Problem details ->
Since only part of the material below is wanted, output exactly the lines from the one with "else if st = 3 then" up to and including the one with "def execPwrSet (c".

Data shown ->
___
/-- BOOT_STEP_END: the step ends with its step-specific word, or fails with a reason; OTP_LOAD_DONE ends 0x04. -/
def doBootStepEnd (n : Nat) (failed : Option Nat) (word : Nat) (s : State) : State :=
  if !s.atStep n ∨ n = 4 then s
  else
    match failed with
    | some reason => s.failStep n 1 reason
    | none =>
      if s.imageRefused n then (s.raise .fwuVersionRefused).failStep n 1 1
      else if s.stepHolds n then (s.passStep n word).goOn n
      else s
def execBootStepEnd (n : Nat) (failed : Option Nat) (word : Nat) (s : State) : Host.Outcome State Fault Refusal :=
  event (doBootStepEnd n failed word) s

/-- BOOT_STEP_TIMEOUT (R506, R507). -/
def doBootStepTimeout (n : Nat) (s : State) : State :=
  match stepLimit n with
  | some l => if s.atStep n ∧ s.boot.stepAt + l ≤ s.clk then s.failStep n 2 2 else s
  | none => s
def execBootStepTimeout (n : Nat) (s : State) : Host.Outcome State Fault Refusal := event (doBootStepTimeout n) s

/-- BOOT_STEP_RETRY (R507). -/
def doBootStepRetry (s : State) : State :=
  if s.boot.retrying ∧ s.boot.stepAt + 1000000000 ≤ s.clk then s.enterStep (s.r .aonBootStep) else s
def execBootStepRetry (s : State) : Host.Outcome State Fault Refusal := event doBootStepRetry s

/-- A command resets the node in the state it meets. -/
def State.resetBy (s : State) : Instr → Bool
  | .brownOutReset _ | .powerOnResetAssert => true
  | .pinReset low _ => decide (1000 ≤ low)
  | .watchdogExpire serviced =>
    !serviced && s.on .rstWdEn && !s.thm.cpHalted && decide (s.boot.serviced + 1000000 * s.r .rstWdMs ≤ s.clk)
  | .lockupReset cause => cause != .noRetire || !s.thm.cpHalted
  | .clockFailureReset d => decide (1 ≤ d ∧ d ≤ 4) && s.good d
  | .rstCtrlNode key | .rstCtrlWarm key => s.pcieUp && (s.holderOf 10).isNone && key % 65536 == 0xD96A
  | .warmReset => match s.boot.rstDue with
    | some (k, t) => k == 1 && decide (t ≤ s.clk)
    | none => false
  | _ => false

/-- OTP_LOAD_DONE (R500 to R503): a copy's load, of 327.68 µs, ends with its CRC. One whose CRC passes in the cycle of a reset does not
count as complete: the reset interrupts it (R501, Table 13.10). -/
def doOtpLoadDone (crcOk : Bool) (s : State) : State :=
  if !s.boot.otpLoading ∨ s.clk < s.boot.otpAt + 327680 ∨ s.sameCycle.any s.resetBy then s
  else if crcOk then
    let s := s.ws [(.aonInterrupted, 0), (.rstTrimsValid, 1), (.rstTrimBad, 0), (.rstOtpCopy, s.boot.otpCopy)]
    let s := { s with boot := { s.boot with otpLoading := false } }
    (s.passStep 4 0).goOn 4
  else if s.boot.otpCopy = 0 then { s with boot := { s.boot with otpCopy := 1, otpAt := s.clk } }
  else s.failOtp 1 1
def execOtpLoadDone (crcOk : Bool) (s : State) : Host.Outcome State Fault Refusal := event (doOtpLoadDone crcOk) s

/-! ### Power states -/

/-- A test or loop whose idle condition names "node not in Show" runs (R579). -/
def State.darkTest (s : State) : Bool :=
  s.thm.testing.any (fun x => if x.isLoop then x.kind == 2 && x.code == 1 else x.kind ∈ [1, 2, 3])

/-- The node may enter Show at a boundary (R34, R35, R530, R579). -/
def State.showNow (s : State) : Bool := s.inStandby && s.mayShow && !s.darkTest && !s.on .thmShutdownHold

/-- auto_show may take the node to Show (R515): the previous 100 ms in Standby with lock state LOCKED. -/
def State.autoShows (s : State) : Bool :=
  s.on .rstAutoShow && decide (s.boot.standbySince + 100000000 ≤ s.clk) && (match s.time.lockedSince with
    | some t => decide (t + 100000000 ≤ s.clk)
    | none => false)

/-- A temperature of this cycle brings the node level to SHUTDOWN (Table 14.7). -/
def State.shutdownComes (s : State) : Bool :=
  s.sameCycle.any (fun i => match i with
    | .thermalSample c k v => (doThermalSample c k v s).r .thmNodeLevel == 4
    | .laneReplyRx g l => (doLaneReplyRx g l s).r .thmNodeLevel == 4
    | _ => false)

/-- A command waits for Show. -/
def isShowWait (w : Waits) : Bool := match w with | .show_ _ => true | _ => false

/-- auto_show as PWR_SET gives it: 0xFF leaves it. -/
def State.setAutoShow (s : State) (v : Nat) : State := if v = 0xFF then s else s.w .rstAutoShow 0 (b2n (v != 0))

/-- PWR_GET. -/
def actPwrGet : Action := fun _ s =>
  let lost := (s.missing s.roleDomains).foldl (fun m d => m + 2 ^ d) 0
  done s ([byte (s.r .sysPstate), byte (b2n s.minHolds + 2 * b2n s.tileHolds + 4 * b2n s.headHolds), byte (s.r .rstAutoShow), 0] ++
    leBytes 8 lost ++ leBytes 8 s.boot.lastChange)
def execPwrGet (c : HostCmd) (s : State) : Host.Outcome State Fault Refusal := .next (runHost 0x0E00 actPwrGet c s)

/-- PWR_SET takes the node out of Show at the next boundary (R36), to Standby or on to minimum service (Table 13.9). -/
def State.goTo (s : State) (min : Bool) : State :=
  let t := s.leaveNext
  { t with boot := { t.boot with toMin := min } }

/-- PWR_SET (R514, R516, Table 13.9): to Show from Standby, or once Show is left, at the frame named; a later one replaces a waiting one. -/
def actPwrSet : Action := fun c s =>
  let st := c.u8 0
  let drop (s : State) : State := (s.completeAll isShowWait Status.aborted).setAutoShow (c.u8 1)
  if st = 4 then
    if s.inShow ∧ !s.boot.leaveShow then done (drop s)
    else if (!s.inStandby ∧ !s.inShow) ∨ !s.roleHolds ∨ s.darkTest ∨ s.on .thmShutdownHold then refuse s Status.busy
    else accept (drop s) (.show_ (max (c.u64 8) s.nextFrame))
  else if st = 3 then
    if s.inShow then done ((drop s).goTo false)
    else if s.inStandby then done (drop s)
    else if s.roleHolds ∧ (s.boot.reached = 0x1F ∨ s.on .sysRoleActive) then done ((drop s).enterState 3)
    else refuse s Status.busy
  else if st = 2 then
    if s.inShow then done ((drop s).goTo true)
    else if s.inStandby then done ((drop s).enterState 2)
    else done (drop s)
  else refuse s Status.badArg
def execPwrSet (c : HostCmd) (s : State) : Host.Outcome State Fault Refusal := .next (runHost 0x0E01 actPwrSet c s)

/-- AUTO_SHOW_ENTER (R515): the node enters Show at the next boundary, where the conditions are judged again. -/
def doAutoShowEnter (s : State) : State :=
  if s.autoShows ∧ s.showNow then
    { s with boot := { s.boot with enterShow := some s.nextFrame } }
  else s
def execAutoShowEnter (s : State) : Host.Outcome State Fault Refusal := event doAutoShowEnter s

/-- ROLE_SET_LOST (Table 13.9): a domain of the role set without clock-good for 1 s in Standby. -/
def doRoleSetLost (s : State) : State :=
  let s := s.noteRole
  match s.boot.roleLost with
  | some t => if s.inStandby ∧ t + 1000000000 ≤ s.clk then s.enterState 2 else s
  | none => s
def execRoleSetLost (s : State) : Host.Outcome State Fault Refusal := event doRoleSetLost s

/-! ### Reset commands -/

/-- RST_GET. -/
def actRstGet : Action := fun _ s =>
  done s ([0x100, 0x108, 0x10C, 0x118, 0x110, 0x114, 0x200, 0x204, 0x208, 0x210].flatMap (fun o => leBytes 4 (s.bar0 o)))
def execRstGet (c : HostCmd) (s : State) : Host.Outcome State Fault Refusal := .next (runHost 0x0F00 actRstGet c s)

/-- The reset that RST_NODE makes due 1 ms on; one that is due before stays, and the wider of two due at once. -/
def State.rstSoon (s : State) (kind : Nat) : Nat × Nat :=
  let t := s.clk + 1000000
  match s.boot.rstDue with
  | some (k, u) => if u < s.clk then (kind, t) else if u = t then (min k kind, t) else (k, u)
  | none => (kind, t)

/-- RST_NODE: OK, and the reset 1 ms later (R489). -/
def actRstNode : Action := fun c s =>
  if 1 < c.u8 0 then refuse s Status.badArg
  else done { s with boot := { s.boot with rstDue := some (s.rstSoon (c.u8 0)) } }
def execRstNode (c : HostCmd) (s : State) : Host.Outcome State Fault Refusal := .next (runHost 0x0F01 actRstNode c s)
___
Answer box ->
  else if st = 3 then
    if s.inShow then done ((drop s).goTo false)
    else if s.inStandby then done (drop s)
    else if s.roleHolds ∧ (s.boot.reached = 0x1F ∨ s.on .sysRoleActive) then done ((drop s).enterState 3)
    else refuse s Status.busy
  else if st = 2 then
    if s.inShow then done ((drop s).goTo true)
    else if s.inStandby then done ((drop s).enterState 2)
    else done (drop s)
  else refuse s Status.badArg
def execPwrSet (c : HostCmd) (s : State) : Host.Outcome State Fault Refusal := .next (runHost 0x0E01 actPwrSet c s)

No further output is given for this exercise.